Science

Self-driving cars could increase capacity 138% with this one weird trick

Smart cars need help. Say hello to the smart intersection.

Cristian Lungu/Getty

Smart intersections could co-operate with self-driving cars to make traffic flow smoother than ever, according to research published this week.

A team at Cornell University developed a model to allow platoons of vehicles to move through intersections with no wait times. The tests showed that when cars and infrastructure can work together, the autonomous vehicle can enable far smoother traffic flow. The findings were published December 15 in Transportation Research Part B.

“Here, the rise in the capacity is 138 percent,” Oliver Gao, professor of civil and environmental engineering and a senior author of the paper, tells Inverse. “We modeled the system at its extreme point of best achievable results.”

The model was based around assuming that only autonomous cars were on the road, allowing a very small gap size to ensure the system could cope with unexpected errors. That means the 138 percent figure is a best-case scenario. The figures will vary when non-autonomous cars and other vehicles like bikes enter the mix.

“Yes, smartphone-enabled pedestrians and bikes can be considered in the mode while AVs are equipped with advanced visual analyzer systems,” Gao says.

As a potential vision for the future of transport, the concept could enable vehicles to use the same space faster than ever.

Google's prototype self-driving car.

Google

Self-driving cars of the future: how it works

The autonomous car promises to take the human driver out of the equation and let a machine do the work. This could potentially reduce the gaps in traffic. In a 2016 video, YouTuber “CGPGrey” explained how drivers braking creates traffic ripples that causes long-lasting slowdowns, the sort of problem that would be solved by machines running the show:

Researchers have produced models for optimizing intersections, but this one focuses specifically on how the autonomous car could change the situation. The smart intersection in Gao’s scenario works with the cars to ensure the infrastructure helps cars move through at speed.

“Instead of having a fixed green or red light at the intersection, these cycles can be adjusted dynamically,” Gao said in a statement. “And this control can be adjusted to allow for platoons of cars to pass.”

The simulation looked at two variables. The first is platoon size, or how many autonomous cars move as one in a tightly-formed pack. The second is marginal gap length between the departure and arrival through the intersection, creating a gap that allows for issues with synchronization. Balancing these two variables led the team to the 138 percent figure.

It sounds like a good solution to the gridlock of major cities, but other research shows it might not be so simple. A February 2019 analysis published in Transport Policy noted that autonomous cars could freely roam the streets to avoid parking fines. Even if a small fraction of people took advantage of this capability, it could be enough to cause chaos. In the simulation, adding 2,000 cars to downtown San Francisco ground traffic to an excruciating two miles per hour.

The solution could be a complete ban on cars in downtown areas. Amos Haggiag, CEO of the transportation startup Optibus, told Inverse in February 2018 that, faced with a slew of inefficiently-sized boxes driving around, cities will begin to “massively and probably aggressively favor mass transportation over taxis and private vehicles.”

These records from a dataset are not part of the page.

theorem countCells_three {g : Grid} {n : Nat} (hrows : ∀ row ∈ g, row.length = n)
    (h : ∀ row ∈ g, ∀ x ∈ row, isLightOrDark x ∨ x = undet) :
    g.countCells undet + g.countCells light + g.countCells dark = g.length * n := by
  induction g with
  | nil => simp [Grid.countCells]
  | cons row g ih =>
    rw [List.forall_mem_cons] at hrows h
    have ih := ih hrows.2 h.2
    have hrow := count_three h.1
    rw [hrows.1] at hrow
    simp only [Grid.countCells, List.map_cons, List.sum_cons, List.length_cons, Nat.succ_mul] at ih ⊢
    omega

/-- The table of R212: the cells that BUILDSTRUCT leaves UNDET, by version. -/
def undetRow : List Nat := [0, 208, 359, 567, 807, 1079, 1383, 1568, 1936, 2336, 2768]

/-- The table of R212: the structural cells, by version. -/
def structuralRow : List Nat := [0, 233, 266, 274, 282, 290, 298, 457, 465, 473, 481]

/-- The cells left UNDET are as many as the table of R212 says: the ten grids, counted. -/
theorem countCells_undet_buildGrid : ∀ v < 11, 1 ≤ v → (buildGrid v).countCells undet = undetRow.getD v 0 := by
  decide +kernel

/-- That number is U(v) = 8·NTOTAL(v) + REM(v), at every level. -/
theorem capacity_of_table : ∀ v < 11, 1 ≤ v → ∀ l : BitVec 2, 8 * ntotal v l + remCells v = undetRow.getD v 0 := by
  decide +kernel

/-- The table's two columns make up the whole grid. -/
theorem structural_of_table : ∀ v < 11, 1 ≤ v →
    undetRow.getD v 0 + structuralRow.getD v 0 = gridSide v * gridSide v := by
  decide

theorem placeable_buildGrid {v : Nat} (hv : 1 ≤ v) (hv' : v ≤ 10) (l : BitVec 2) :
    placeable (buildGrid v) v l = true := by
  refine (placeable_iff (buildGrid_square v) l).2 ⟨fun r c hr hc => ?_, fun r hr => column_six_determined hv hr, ?_⟩
  · rcases buildGrid_cell hr hc with (h | h) | h <;> rw [h] <;> decide
  · rw [countCells_undet_buildGrid v (by omega) hv, capacity_of_table v (by omega) hv]

end Sys2Proof.Machine
end

namespace Sys2Proof.Proofs

open Sys2Proof.Machine

/-- Settles O45: the UNDET cells are counted, and every other cell is Light or Dark. -/
theorem structureLeavesTheCapacityUndetermined : Obligations.StructureLeavesTheCapacityUndetermined := by
  intro v l hv hv'
  have hundet := countCells_undet_buildGrid v (by omega) hv
  have hcap := capacity_of_table v (by omega) hv l
  have htable := structural_of_table v (by omega) hv
  obtain ⟨hlen, hrows⟩ := buildGrid_square v
  have hsum := countCells_three hrows
    ((Grid.forall_mem_iff (buildGrid_square v) _).2 fun _ _ => buildGrid_cell)
  rw [hlen] at hsum
  have hdrawn : (buildGrid v).countCells light + (buildGrid v).countCells dark = structuralRow.getD v 0 := by
    omega
  exact ⟨hundet.trans hcap.symm, hundet, hdrawn, hsum⟩

/-- Settles O49: GRID holds the structural grid, which passes the checks, and MASKMAP lies outside GRID. -/
theorem placementFollowsStructure : Obligations.PlacementFollowsStructure := by
  intro s v hat
  obtain ⟨hver, hv, hv'⟩ := id hat
  obtain ⟨t, hbuild, -, honly, hcells, -⟩ := (buildstructWritesTheStructure s).2 v hat
  have hat' : t.atVersion v := by rw [honly]; exact hat
  have hgrid : t.readGrid .grid (gridSide v) = buildGrid v := by
    refine Grid.square_ext (t.readGrid_square .grid _) (buildGrid_square v) fun r c hr hc => ?_
    rw [← t.gridCell_eq hr hc, (hcells r c hr hc).1]
  have hok : placeable (t.readGrid .grid (gridSide v)) v t.config.ecl = true := by
    rw [hgrid]; exact placeable_buildGrid hv hv' _
  obtain ⟨hle, h6, -⟩ := (placeable_iff (t.readGrid_square .grid _) _).1 hok
  obtain ⟨u, hplace, hdone, -, -, hplaced⟩ := complete_writeGrids t hv'
    (placeGrid_square (t.readGrid_square .grid _) (t.readBytes 0x1600 (ntotal v t.config.ecl))
      (ntotal v t.config.ecl)) (placeMap_square (t.readGrid .grid (gridSide v)) (gridSide v))
  refine ⟨t, u, hbuild, (execPlacedata_places hat' hok).trans hplace, hdone, fun r c hr hc => ?_⟩
  rw [(hplaced r c hr hc).1]
  exact placeGrid_lightOrDark (t.readGrid_square .grid _) hv hv' hle h6 _ _ hr hc

end Sys2Proof.Proofs

section
/-! PROOFS. WRITEFMT and WRITEVER (45_bch.md R264 to R266): the words are those of the spec's tables, the cells those
of R206 and R208, and storing single cells changes memory alone. -/

namespace Sys2Proof.Machine

/-! ### Storing a word's bits -/

theorem State.writeCells_eq (s : State) (cells : List (Nat × Byte)) :
    s.writeCells cells = { s with mem := (s.writeCells cells).mem } := by
  induction cells generalizing s with
  | nil => rfl
  | cons c cs ih => exact ih (s.writeBytes c.1 [c.2])

theorem bitCell_eq (w i : Nat) : bitCell w i = if w.testBit i then 1 else 0 := rfl

/-- A cell that receives bit i holds it, when the cells are distinct (R264). -/
theorem State.gridCell_bitWrites (s : State) {n : Nat} {cells : List ((Nat × Nat) × Nat)}
    (hd : (cells.map fun p => gridOffset n p.1.1 p.1.2).Nodup) (w : Nat) {p : Nat × Nat} {i : Nat}
    (hp : (p, i) ∈ cells) :
    (s.writeCells (bitWrites n cells w)).gridCell n p.1 p.2 = if w.testBit i then 1 else 0 :=
  s.readByte_writeCells_inside (cells := bitWrites n cells w) (by rw [bitWrites, List.map_map]; exact hd)
    (List.mem_map.2 ⟨(p, i), hp, rfl⟩)

/-- A byte that is none of the cells stays. -/
theorem State.readByte_bitWrites_outside (s : State) {n : Nat} {cells : List ((Nat × Nat) × Nat)} (w : Nat) {a : Nat}
    (h : ∀ p ∈ cells, gridOffset n p.1.1 p.1.2 ≠ a) :
    (s.writeCells (bitWrites n cells w)).readByte a = s.readByte a := by
  refine s.readByte_writeCells_outside fun c hc => ?_
  obtain ⟨p, hp, rfl⟩ := List.mem_map.1 hc
  exact h p hp

theorem gridCell_of_sameBytes {s t : State} (h : sameBytes s t) (n r c : Nat) :
    t.gridCell n r c = s.gridCell n r c := h _

/-- Completing with single cells and FORMAT stored (R302). -/
theorem complete_writeCells_setFormat (s : State) (cells : List (Nat × Byte)) (f : BitVec 15) :
    ∃ t, complete ((s.writeCells cells).setFormat f) = .next t ∧ s.completedTo t ∧
      t = { s with mem := t.mem, format := t.format, status := t.status, phase := t.phase } ∧ t.format = f ∧
      sameBytes (s.writeCells cells) t := by
  rw [s.writeCells_eq]
  exact ⟨_, complete_eq _, ⟨rfl, rfl⟩, rfl, rfl, fun _ => rfl⟩

/-- Completing with single cells and VERWORD stored (R302). -/
theorem complete_writeCells_setVerWord (s : State) (cells : List (Nat × Byte)) (w : BitVec 18) :
    ∃ t, complete ((s.writeCells cells).setVerWord w) = .next t ∧ s.completedTo t ∧
      t = { s with mem := t.mem, verWord := t.verWord, status := t.status, phase := t.phase } ∧ t.verWord = w ∧
      sameBytes (s.writeCells cells) t := by
  rw [s.writeCells_eq]
  exact ⟨_, complete_eq _, ⟨rfl, rfl⟩, rfl, rfl, fun _ => rfl⟩

/-! ### The format word (R206, R261) -/

theorem formatWord_eq : ∀ (l : BitVec 2) (m : BitVec 3), formatWord l m = formatEntry l m := by decide

theorem formatEntry_lt : ∀ (l : BitVec 2) (m : BitVec 3), formatEntry l m < 2 ^ 15 := by decide

theorem fa_eq_faCell : ∀ i < 15, fa i = faCell i := by decide

theorem fb_eq_fbCell {n : Nat} (hn : 15 ≤ n) : ∀ i < 15, fb n i = fbCell n i := by
  intro i hi
  interval_cases i <;> simp [fb, fbCell] <;> omega

/-- A cell with a bit number is FA[i] or FB[i]. -/
theorem mem_formatCells_iff {n : Nat} (hn : 15 ≤ n) {p : (Nat × Nat) × Nat} :
    p ∈ formatCells n ↔ ∃ i < 15, p = (faCell i, i) ∨ p = (fbCell n i, i) := by
  simp only [formatCells, List.mem_append, List.mem_map, List.mem_range]
  constructor
  · rintro (⟨i, hi, rfl⟩ | ⟨i, hi, rfl⟩)
    · exact ⟨i, hi, .inl (by rw [fa_eq_faCell i hi])⟩
    · exact ⟨i, hi, .inr (by rw [fb_eq_fbCell hn i hi])⟩
  · rintro ⟨i, hi, rfl | rfl⟩
    · exact .inl ⟨i, hi, by rw [fa_eq_faCell i hi]⟩
    · exact .inr ⟨i, hi, by rw [fb_eq_fbCell hn i hi]⟩

theorem formatCells_distinct : ∀ v < 11, 1 ≤ v →
    ((formatCells (gridSide v)).map fun p => gridOffset (gridSide v) p.1.1 p.1.2).Nodup := by decide +kernel

/-! ### The version word (R208, R263) -/

theorem versionRegWord_eq : ∀ v < 11, versionRegWord v = versionEntry v := by decide

theorem versionEntry_lt : ∀ v < 11, versionEntry v < 2 ^ 18 := by decide

theorem mem_versionCells_iff {n : Nat} {p : (Nat × Nat) × Nat} :
    p ∈ versionCells n ↔ ∃ i < 18, p = (versionCellRight n i, i) ∨ p = (versionCellLeft n i, i) := by
  simp only [versionCells, List.mem_append, List.mem_map, List.mem_range, vtr, vbl, versionCellRight,
    versionCellLeft, ← exists_or, eq_comm (b := p), ← and_or_left]

theorem versionCells_distinct : ∀ v < 11, 7 ≤ v →
    ((versionCells (gridSide v)).map fun p => gridOffset (gridSide v) p.1.1 p.1.2).Nodup := by decide +kernel

theorem versionCellsOf_low {v : Nat} (h : v ≤ 6) : versionCellsOf v = [] := if_neg (by omega)

theorem versionCellsOf_high {v : Nat} (h : 7 ≤ v) : versionCellsOf v = versionCells (gridSide v) := if_pos h

end Sys2Proof.Machine
end

namespace Sys2Proof.Proofs

open Sys2Proof.Machine

/-- Settles O55: the command stores the word's bits in the 30 distinct cells of R206. -/
theorem writefmtWritesBothCopies : Obligations.WritefmtWritesBothCopies := by
  refine fun s => ⟨fun h => withVersion_none h _, fun v hat => ?_⟩
  obtain ⟨-, hv, hv'⟩ := id hat
  have hn : 15 ≤ gridSide v := by unfold gridSide; omega
  have hd := formatCells_distinct v (by omega) hv
  have hexec : exec .writefmt s = complete ((s.writeCells (bitWrites (gridSide v) (formatCells (gridSide v))
      (formatEntry s.config.ecl s.resolved.mask))).setFormat
        (BitVec.ofNat 15 (formatEntry s.config.ecl s.resolved.mask))) := by
    rw [← formatWord_eq]
    exact withVersion_some hat _
  obtain ⟨t, ht, hdone, honly, hformat, hbytes⟩ := complete_writeCells_setFormat s
    (bitWrites (gridSide v) (formatCells (gridSide v)) (formatEntry s.config.ecl s.resolved.mask))
    (BitVec.ofNat 15 (formatEntry s.config.ecl s.resolved.mask))
  refine ⟨t, hexec.trans ht, hdone, honly, by rw [hformat, toNat_ofNat_of_lt (formatEntry_lt _ _)],
    fun i hi => ⟨?_, ?_⟩, fun a ha => ?_⟩
  · rw [gridCell_of_sameBytes hbytes]
    exact s.gridCell_bitWrites hd _ ((mem_formatCells_iff hn).2 ⟨i, hi, .inl rfl⟩)
  · rw [gridCell_of_sameBytes hbytes]
    exact s.gridCell_bitWrites hd _ ((mem_formatCells_iff hn).2 ⟨i, hi, .inr rfl⟩)
  · refine (hbytes a).trans (s.readByte_bitWrites_outside _ fun p hp => ?_)
    obtain ⟨i, hi, rfl | rfl⟩ := (mem_formatCells_iff hn).1 hp
    · exact (ha i hi).1.symm
    · exact (ha i hi).2.symm

/-- Settles O56: the command stores the word's bits in the 36 distinct cells of R208 from version 7 on, and in none
below. -/
theorem writeverWritesBothBlocks : Obligations.WriteverWritesBothBlocks := by
  refine fun s => ⟨fun h => withVersion_none h _, fun v hat => ?_⟩
  obtain ⟨-, hv, hv'⟩ := id hat
  have hword := versionRegWord_eq v (by omega)
  have hexec : exec .writever s = complete ((s.writeCells (bitWrites (gridSide v) (versionCellsOf v)
      (versionEntry v))).setVerWord (BitVec.ofNat 18 (versionEntry v))) := by
    rw [← hword]
    exact withVersion_some hat _
  obtain ⟨t, ht, hdone, honly, hverWord, hbytes⟩ := complete_writeCells_setVerWord s
    (bitWrites (gridSide v) (versionCellsOf v) (versionEntry v)) (BitVec.ofNat 18 (versionEntry v))
  refine ⟨t, hexec.trans ht, hdone, honly, fun hlow => ⟨?_, ?_⟩, fun hhigh => ?_⟩
  · have hzero : versionEntry v = 0 := hword.symm.trans (if_neg (by omega))
    rw [hverWord, hzero, BitVec.ofNat_eq_ofNat]
  · rw [versionCellsOf_low hlow] at hbytes
    exact hbytes
  · have hd := versionCells_distinct v (by omega) hhigh
    rw [versionCellsOf_high hhigh] at hbytes
    refine ⟨by rw [hverWord, toNat_ofNat_of_lt (versionEntry_lt v (by omega))], fun i hi => ⟨?_, ?_⟩,
      fun a ha => ?_⟩
    · rw [gridCell_of_sameBytes hbytes]
      exact s.gridCell_bitWrites (p := versionCellRight _ i) hd _ (mem_versionCells_iff.2 ⟨i, hi, .inl rfl⟩)
    · rw [gridCell_of_sameBytes hbytes]
      exact s.gridCell_bitWrites (p := versionCellLeft _ i) hd _ (mem_versionCells_iff.2 ⟨i, hi, .inr rfl⟩)
    · refine (hbytes a).trans (s.readByte_bitWrites_outside _ fun p hp => ?_)
      obtain ⟨i, hi, rfl | rfl⟩ := mem_versionCells_iff.1 hp
      · exact (ha i hi).1.symm
      · exact (ha i hi).2.symm

end Sys2Proof.Proofs

section
/-! PROOFS. Sums over 0 … n − 1 as Safety.lean writes them, and the grid of a function: GRID and MASKMAP as read are
such grids (10_state.md R46, R47), so that a claim about their lists becomes one about their cells. -/

namespace Sys2Proof.Machine

/-! ### Sums -/

theorem sumUpTo_eq_sum (n : Nat) (f : Nat → Nat) : sumUpTo n f = ∑ i ∈ Finset.range n, f i := rfl

theorem sumUpTo_congr {n : Nat} {f f' : Nat → Nat} (h : ∀ i < n, f i = f' i) : sumUpTo n f = sumUpTo n f' :=
  Finset.sum_congr rfl fun i hi => h i (Finset.mem_range.1 hi)

theorem sumUpTo_le {n b : Nat} {f : Nat → Nat} (h : ∀ i < n, f i ≤ b) : sumUpTo n f ≤ n * b := by
  simpa [sumUpTo_eq_sum] using Finset.sum_le_card_nsmul (Finset.range n) f b
    fun i hi => h i (Finset.mem_range.1 hi)

theorem sumLines_le {n b : Nat} {cost : (Nat → Byte) → Nat} (h : ∀ line, cost line ≤ b)
    (cell : Nat → Nat → Byte) : sumLines n cell cost ≤ n * b + n * b :=
  Nat.add_le_add (sumUpTo_le fun _ _ => h _) (sumUpTo_le fun _ _ => h _)

theorem count_map_range (n : Nat) (f : Nat → Byte) (x : Byte) :
    ((List.range n).map f).count x = sumUpTo n fun i => if f i = x then 1 else 0 := by
  induction n with
  | zero => rfl
  | succ n ih =>
    rw [List.range_succ, List.map_append, List.count_append, ih, sumUpTo_eq_sum, sumUpTo_eq_sum,
      Finset.sum_range_succ]
    by_cases hx : f n = x <;> simp [hx]

/-- A line is a list when its cells are the entries. -/
theorem map_range_eq_iff {n : Nat} {f : Nat → Byte} {l : List Byte} (hl : l.length = n) :
    (List.range n).map f = l ↔ ∀ j, j < n → f j = l.getD j 0 := by
  constructor
  · rintro rfl j hj
    simp [hj]
  · intro h
    refine List.ext_getElem (by simp [hl]) fun j hj hj' => ?_
    simpa [hj'] using h j (by omega)
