-- ==== Sys2Proof/Machine/Ops.lean ====
section
/-! DEFINITION. The shared operations: the memories (R57, R302), `set_irq` (R282), the refusal of a command (R104),
`push_result` (R258) and the reset step (R300).

The block takes no exception and returns from none (R286 to R288): an event sets a bit of IRQ_STATUS (`setIrq`), an
error of a command is `refuse` or an outcome code, and an interrupt ends when the host clears its bits. -/

namespace Sys2Proof.Machine

open Sys2Proof

/-! A memory lists what has been written since the last reset, at strictly rising addresses. -/

/-- The canonical form: the addresses rise strictly. -/
def Memory.wf {w : Nat} : Memory w → Bool
  | [] => true
  | [_] => true
  | (a, _) :: (b, v) :: rest => decide (a < b) && Memory.wf ((b, v) :: rest)

/-- The value listed at an address; none where nothing has been written since the last reset. -/
def Memory.read {w : Nat} (m : Memory w) (a : Nat) : Option (BitVec w) := m.lookup a

/-- Write one value, keeping the addresses rising. -/
def Memory.write {w : Nat} (m : Memory w) (a : Nat) (v : BitVec w) : Memory w :=
  match m with
  | [] => [(a, v)]
  | (b, u) :: rest =>
    if a < b then (a, v) :: (b, u) :: rest
    else if a = b then (a, v) :: rest
    else (b, u) :: Memory.write rest a v

/-- R57, R302: byte `k` of the TX payload RAM; one not written since the last reset is any value. -/
def State.txByte (s : State) (k : Nat) : Byte := (Memory.read s.txRam k).getD (Config.txRam0 s.resets k)

/-- R57, R302: word `k` of the MAG buffer; one not stored since the last reset is any value. -/
def State.magWord (s : State) (k : Nat) : Word := (Memory.read s.mag k).getD (Config.mag0 s.resets k)

/-- R85: byte `k` of the TX payload RAM takes `v`; bytes at or above MAXLEN do not exist. -/
def State.setTxByte (s : State) (k : Nat) (v : Byte) : State :=
  if k < s.params.maxLen then { s with txRam := Memory.write s.txRam k v } else s

/-- R282: `set_irq(BIT)` sets the event's bit of IRQ_STATUS and does nothing else. -/
def State.setIrq (s : State) (e : IrqEvent) : State :=
  { s with irqStatus := s.irqStatus ||| BitVec.twoPow 6 e.bit }

/-- R104: a refused command sets STATUS.CMD_ERR and the CMD_ERR event and changes nothing else. -/
def State.refuse (s : State) : State := State.setIrq { s with cmdErr := true } .cmdErr

/-- R258: `push_result(res)`: append, or drop the new result where the FIFO is full. -/
def State.pushResult (s : State) (res : ResultEntry) : State :=
  if s.fifo.length < s.params.resultDepth then State.setIrq { s with fifo := s.fifo ++ [res] } .rxResult
  else State.setIrq { s with resOvf := true } .resOvf

/-- R300: the reset step. The parameters are the implementation's; the memories list nothing, so their values are
free again, and new ones (R302, log 3). The model's own `inputs`, `port` and `txStream` stand. -/
def State.hardReset (s : State) : State :=
  { State.reset with
    params := s.params, resets := s.resets + 1, inputs := s.inputs, port := s.port, txStream := s.txStream,
    rstAsserted := true }

end Sys2Proof.Machine
end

With autonomous vehicles set to hit the road in the 2020s — depending on whether automakers overpromise and under-deliver again — cities have some time left to work out the answer to questions like these.

Abstract:
Recent advances in artificial intelligence and wireless communication technologies have created great potential to reduce congestion in urban networks. In this research, we develop a stochastic analytical model for optimal control of communicant autonomous vehicles (CAVs) at smart intersections. We present the automated network fundamental diagram (ANFD) as a macro-level modeling tool for urban networks with smart intersections. In the proposed cooperative control strategy, we make use of the headway between the CAV platoons in each direction for consecutive passage of the platoons in the crossing direction through non-signalized intersections with no delay. For this to happen, the arrival and departure of platoons in crossing directions need to be synchronized. To improve system robustness (synchronization success probability), we allow a marginal gap between arrival and departure of the consecutive platoons in crossing directions to make up for operational error in the synchronization process. We then develop a stochastic traffic model for the smart intersections. Our results show that the effects of increasing the platoon size and the marginal gap length on the network capacity are not always positive. In fact, the capacity can be maximized by optimizing these cooperative control variables. We analytically solve the traffic optimization problem for the platoon size and marginal gap length and derive a closed-form solution for a normal distribution of the operational error. The performance of the network with smart intersections is presented by a stochastic ANFD, derived analytically and verified numerically using the results of a simulation model. The simulation results show that optimizing the control variables increases the capacity by 138% when the error standard deviation is 0.1 s.

Update 12/20 11 a.m. Eastern time: An earlier version of this article stated that the system would reduce congestion by 138 percent. It has since been amended.